The major thing for me is that this is what I’ve seen called a HFN ending – a happy-for-now ending instead of a happy-ever-after one. In particular, it’s a HFN ending with an implicit very unhappy ending to follow sometime after the books is over. Unless there’s a sequel which resolves the issue – and to be honest I’m not sure I want a sequel – one member of a couple being immortal, and the other one not? The mortal is eventually going to die and leave the immortal one alone. So having your characters walk off-screen holding hands feels like a slap in the face; the immediate threat has been resolved, but the story isn’t over – despite the fact that the way it was written does make me think no sequel is intended.
Unhappy endings, I get (although I dislike them). Happy endings, I get. Unhappy endings that pose as happy ones? For some reason I find those deeply upsetting. I can’t see how to put the ‘why’ of it into words, though, so I’m just going to hope that you can make sense of that.

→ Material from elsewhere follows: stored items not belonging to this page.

-- ==== Sys2Proof/Laws/Frames.lean ====
section
/-! SUPPORT. The parts of the state that each function may change, for all parts at once: a function changes no part outside its list. -/

set_option linter.unusedSimpArgs false
set_option linter.unnecessarySeqFocus false
set_option linter.unreachableTactic false
set_option linter.unusedTactic false

namespace Sys2Proof.Machine

/-- The state with the parts of `L` blotted out. -/
def blot (L : Piece → Bool) (s : State) : State :=
  { pending := s.pending
    dev := if L .dev then State.reset.dev else s.dev
    now := if L .now then State.reset.now else s.now
    vt := if L .vt then State.reset.vt else s.vt
    regs := if L .regs then State.reset.regs else s.regs
    mem := if L .mem then State.reset.mem else s.mem
    resp := if L .resp then State.reset.resp else s.resp
    fresh := if L .fresh then State.reset.fresh else s.fresh
    shadows := if L .shadows then State.reset.shadows else s.shadows
    plan := if L .plan then State.reset.plan else s.plan
    ao := if L .ao then State.reset.ao else s.ao
    ep := if L .ep then State.reset.ep else s.ep
    wg := if L .wg then State.reset.wg else s.wg
    ic := if L .ic then State.reset.ic else s.ic
    kb := if L .kb then State.reset.kb else s.kb
    pn := if L .pn then State.reset.pn else s.pn
    can := if L .can then State.reset.can else s.can
    sw := if L .sw then State.reset.sw else s.sw
    ptp := if L .ptp then State.reset.ptp else s.ptp
    nm := if L .nm then State.reset.nm else s.nm
    sf := if L .sf then State.reset.sf else s.sf
    cp := if L .cp then State.reset.cp else s.cp
    otp := if L .otp then State.reset.otp else s.otp
    ks := if L .ks then State.reset.ks else s.ks
    up := if L .up then State.reset.up else s.up
    ux := if L .ux then State.reset.ux else s.ux
  }

/-- A choice whose condition no proof looks at. -/
def pick {α : Type} (c : Prop) [Decidable c] (x y : α) : α := if c then x else y
@[congr] theorem pick_congr {α : Type} (c : Prop) [Decidable c] {x y x' y' : α} (h : x = x') (k : y = y') : pick c x y = pick c x' y' := by
  rw [h, k]
@[simp ↓] theorem pick_same {α : Type} (c : Prop) [Decidable c] (x : α) : pick c x x = x := by unfold pick; split <;> rfl
theorem pick_eq {α : Type} (c : Prop) [Decidable c] {x y v : α} (h : x = v) (k : y = v) : pick c x y = v := by rw [h, k, pick_same]
@[simp ↓] theorem blot_ite (L : Piece → Bool) (c : Prop) [Decidable c] (a b : State) :
    blot L (if c then a else b) = pick c (blot L a) (blot L b) := by unfold pick; split <;> rfl
@[simp ↓] theorem blot_ite1 {α : Type} (L : Piece → Bool) (c : Prop) [Decidable c] (a b : State × α) :
    blot L (if c then a else b).1 = pick c (blot L a.1) (blot L b.1) := by unfold pick; split <;> rfl
@[simp ↓] theorem blot_ite2 {α : Type} (L : Piece → Bool) (c : Prop) [Decidable c] (a b : α × State) :
    blot L (if c then a else b).2 = pick c (blot L a.2) (blot L b.2) := by unfold pick; split <;> rfl
@[simp ↓] theorem foldl_blot (L : Piece → Bool) {α : Type} (l : List α) (f : State → α → State) (s : State)
    (hf : ∀ x0 x1, blot L (f x0 x1) = blot L x0) : blot L (l.foldl f s) = blot L s := by
  induction l generalizing s with
  | nil => rfl
  | cons x rest ih => rw [List.foldl_cons, ih, hf]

Although the opening was wonderful, and Silver and Tobias’ first meeting was utterly delightful (‘now that’s just slander’ will be making me laugh for a while!) I was not at all convinced by their almost-romance. The revelation that comes when Tobias meets Silver’s mother suddenly reframes all of Silver’s behaviour in a very different light, and I’m not sure if I was supposed to find it cute or funny or what – but instead it just felt manipulative, needless and awful. It also makes absolutely no sense to me why Silver chose to behave in the way he did; the only vaguely believable motive I can come up with is that he enjoys messing with people, or else that he was…constantly and consistently lying? For his own enjoyment, or for no reason at all? I have no idea. But it certainly didn’t make me see him in a good light, and that wouldn’t be so much of an issue if I thought the writer had intended for me to feel that way. Instead, it just feels like weak writing.
I wonder if this might have done better as a novel rather than a novella; defeating the Big Bad, for example, seemed much, much simpler than I would have expected, and his actual defeat seemed to happen so easily. It feels rushed, as does the fateful year (or half-year? I only read this about an hour ago and I’m already losing details, that’s how an impression it made on me) when Tobias is on his own. Being able to spread the story out across more pages and add a lot more details might have made this into something really special; it might just not have had the room it needed in a novella to tell the story properly.
Either way, I suspect I won’t be looking up this author again.